For Fe obtained in example 1 of the present invention₃O₄MNPs @ spring-Cu, using electron microscopy and transmission electron microscopy for Fe catalyst₃O₄MNPs @ spring-Cu were scan evaluated (FIGS. 3 and 4). It can be seen from fig. 3 that the catalyst is spherical spheres with a diameter of 25 nm, and fig. 4 shows that the catalyst is almost monodisperse at 30 nm.

Test example 2

The (E) -5- (2-methyl) -oxazole-vinyl-1-phenyl-1-one obtained in example 1 of the present invention was structurally characterized and the data obtained were as follows:

Light yellow solid; mp: 58-62℃,Yield:95%; ¹H NMR (400 MHz, CDCl₃), δ, ppm: 8.03 (dd, J = 7.5, 1.5 Hz, 2H), 7.50(m, 4H), 7.47 (d, J = 15.7 Hz, 1H), 7.20 (d, 1H), 2.55 (s, 3H). ¹³C NMR (400 MHz, CDCl₃), δ, ppm: 192.01, 154.26, 146.11, 137.99, 134.55, 128.70, 128.10, 125.35, 124.04, 122.44，14.19. HRMS(EI): m/z [M+Na]⁺ calcd for C8H6BrClNaO: 237.0826; found: 237.0892.

test example 3

The controlled-release pesticide suspending agent prepared in the embodiments 1 to 3 of the invention is used for preventing and treating the leaf spot of kaffir lily. The variety of the kaffir lily used in the experiment is kaffir lily, the kaffir lily is normally cultivated indoors, 240 pots of diseased kaffir lily are divided into 8 groups randomly at the initial stage of the disease of scale insects and leaf spot diseases, one group is used as a control group and is not treated, the rest groups are marked as A, B, C, D, E, F, G respectively, the plant leaves are sprayed with the combination liquid of 50 percent carbendazim 1000-fold liquid, 70 percent thiophanate 1000-fold liquid, 45 percent ambam 1000-fold liquid, 50 percent carbendazim 1000-fold liquid, 70 percent thiophanate 1000-fold liquid and 45 percent ambam 1000-fold liquid which are purchased in the market respectively, and the combination liquid is sprayed once every week and is used for three times continuously; 1000 times of the controlled release pesticide suspension prepared in example 1, 1000 times of the controlled release pesticide suspension prepared in example 2, 1000 times of the controlled release pesticide suspension prepared in example 3; spraying was done only once in the initial week.

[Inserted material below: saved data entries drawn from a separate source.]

/-- 42_loadstore.md R222, 60_exceptions.md R312: a load with a bad address: `BadAddress` before `Misaligned`; the station
is filled, the instance exists, the destination is renamed, the cursor does not move, no LSB entry is made. -/
def Obligations.LoadWithBadAddressFaults : Prop :=
  ∀ p ∈ loadOps, ∀ (d rb : Fin 32) (off : I32) (s : State) (T : Tag) (b : Int), CanIssue s .load T → HasRoom s →
    (s.reg (.r rb)).qi = none → F64.toInt? (s.reg (.r rb)).value = some b → ¬AddressOk (b + off.toInt) p.2.2.2 →
    ∃ t, exec (p.2.1 d rb off) s = .next t ∧
      t.fault = some (if b + off.toInt < 0 ∨ 2 ^ 20 < b + off.toInt + p.2.2.2 then .badAddress (b + off.toInt)
                      else .misaligned (b + off.toInt)) ∧
      Issued s { t with fault := s.fault } T p.1 (some (p.2.2.1 d))
        (issuedStation T p.1 (some (p.2.2.1 d)) (s.reg (.r rb)) none (some off) s.instances.length s.cycle false) ∧
      t.cursor = s.cursor ∧ t.branchPending = false ∧ t.lsb = s.lsb ∧ t.nextSeq = s.nextSeq

/-- The same of a store; and after the address checks a value its op cannot store is `Unrepresentable`
(42_loadstore.md R222, 20_memory.md R80, 60_exceptions.md R309). -/
def Obligations.StoreWithBadAddressOrValueFaults : Prop :=
  ∀ p ∈ storeOps, ∀ (d rb : Fin 32) (off : I32) (s : State) (T : Tag) (b : Int), CanIssue s .store T → HasRoom s →
    (s.reg (.r rb)).qi = none → (s.reg (p.2.2.1 d)).qi = none → F64.toInt? (s.reg (.r rb)).value = some b →
    (¬AddressOk (b + off.toInt) p.2.2.2.1 ∨ p.2.2.2.2 s.instances.length (s.reg (p.2.2.1 d)).value = none) →
    ∃ t, exec (p.2.1 d rb off) s = .next t ∧
      t.fault = some (if b + off.toInt < 0 ∨ 2 ^ 20 < b + off.toInt + p.2.2.2.1 then .badAddress (b + off.toInt)
                      else if (b + off.toInt) % 4 ≠ 0 then .misaligned (b + off.toInt)
                      else .unrepresentable (s.reg (p.2.2.1 d)).value) ∧
      Issued s { t with fault := s.fault } T p.1 none
        (issuedStation T p.1 none (s.reg (.r rb)) (some (s.reg (p.2.2.1 d))) (some off) s.instances.length s.cycle
          false) ∧
      t.cursor = s.cursor ∧ t.branchPending = false ∧ t.lsb = s.lsb ∧ t.nextSeq = s.nextSeq

/-! ## Execute -/

/-- 40_cycle_engine.md R152, R155, 43_fp_arith.md R250–R257: when the countdown of an FP station ends, its result, the
IEEE operation on the captured operands, is queued for the next cycle and `exec_end` is stamped; the station stays busy.
For DIV.S and DIV.D a zero divisor gives +0.0. -/
def Obligations.FpResultIsQueuedAtCompletion : Prop :=
  ∀ p ∈ frOps, ∀ (s : State) (T : Tag) (S : Station) (x y : F64) (i : Nat),
    s.station? T = some S → S.busy = true → S.execStarted = true → S.remainingCycles = 1 → T.kind = p.2.1 →
    S.op = some p.1 → S.vj = some x → S.vk = some y → S.instruction = some i →
    ∃ n t, countDown T s = .ok t ∧ t.cdbQueue = s.cdbQueue ++ [⟨T, p.2.2.2 n x y, S.dest, p.1, s.cycle + 1⟩] ∧
      t.instances = s.instances.modify i (fun d => { d with execEnd := some s.cycle }) ∧
      t.station? T = some { S with remainingCycles := 0 } ∧ (∀ U, U ≠ T → t.station? U = s.station? U) ∧
      (∀ r, t.reg r = s.reg r) ∧ (∀ a, t.coherentByte a = s.coherentByte a)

After 3 months, the leaves were evaluated-data expressed as% efficacy against leaf spot and scale insects compared to untreated plants.

The experimental evaluation of 7 groups of kaffir lily recorded in the table shows that the one-time spraying effect of the pesticide suspending agent is better than that of the sprayed existing pesticide for 3-4 times, wherein the 1000-fold liquid of the pesticide suspending agent is compared with the 1000-fold liquid of 50% carbendazim, the 1000-fold liquid of 70% thiophanate wettable powder and the 1000-fold liquid of 50% amobam, the resistance effect on leaf spot is 30-40% higher, and the resistance effect on scale insects is 60-70% higher; compared with a combined solution of 50% carbendazim 1000-fold solution, 70% thiophanate 1000-fold solution and 50% amobam 1000-fold solution, the composition has the advantages that the resistance effect on leaf spot is 10% higher, and the resistance effect on scale insects is about 30% higher.

While the invention has been described in further detail with reference to specific embodiments thereof, it is not intended that the invention be limited to the specific embodiments thereof; for those skilled in the art to which the present invention pertains and related technologies, the extension, operation method and data replacement should fall within the protection scope of the present invention based on the technical solution of the present invention.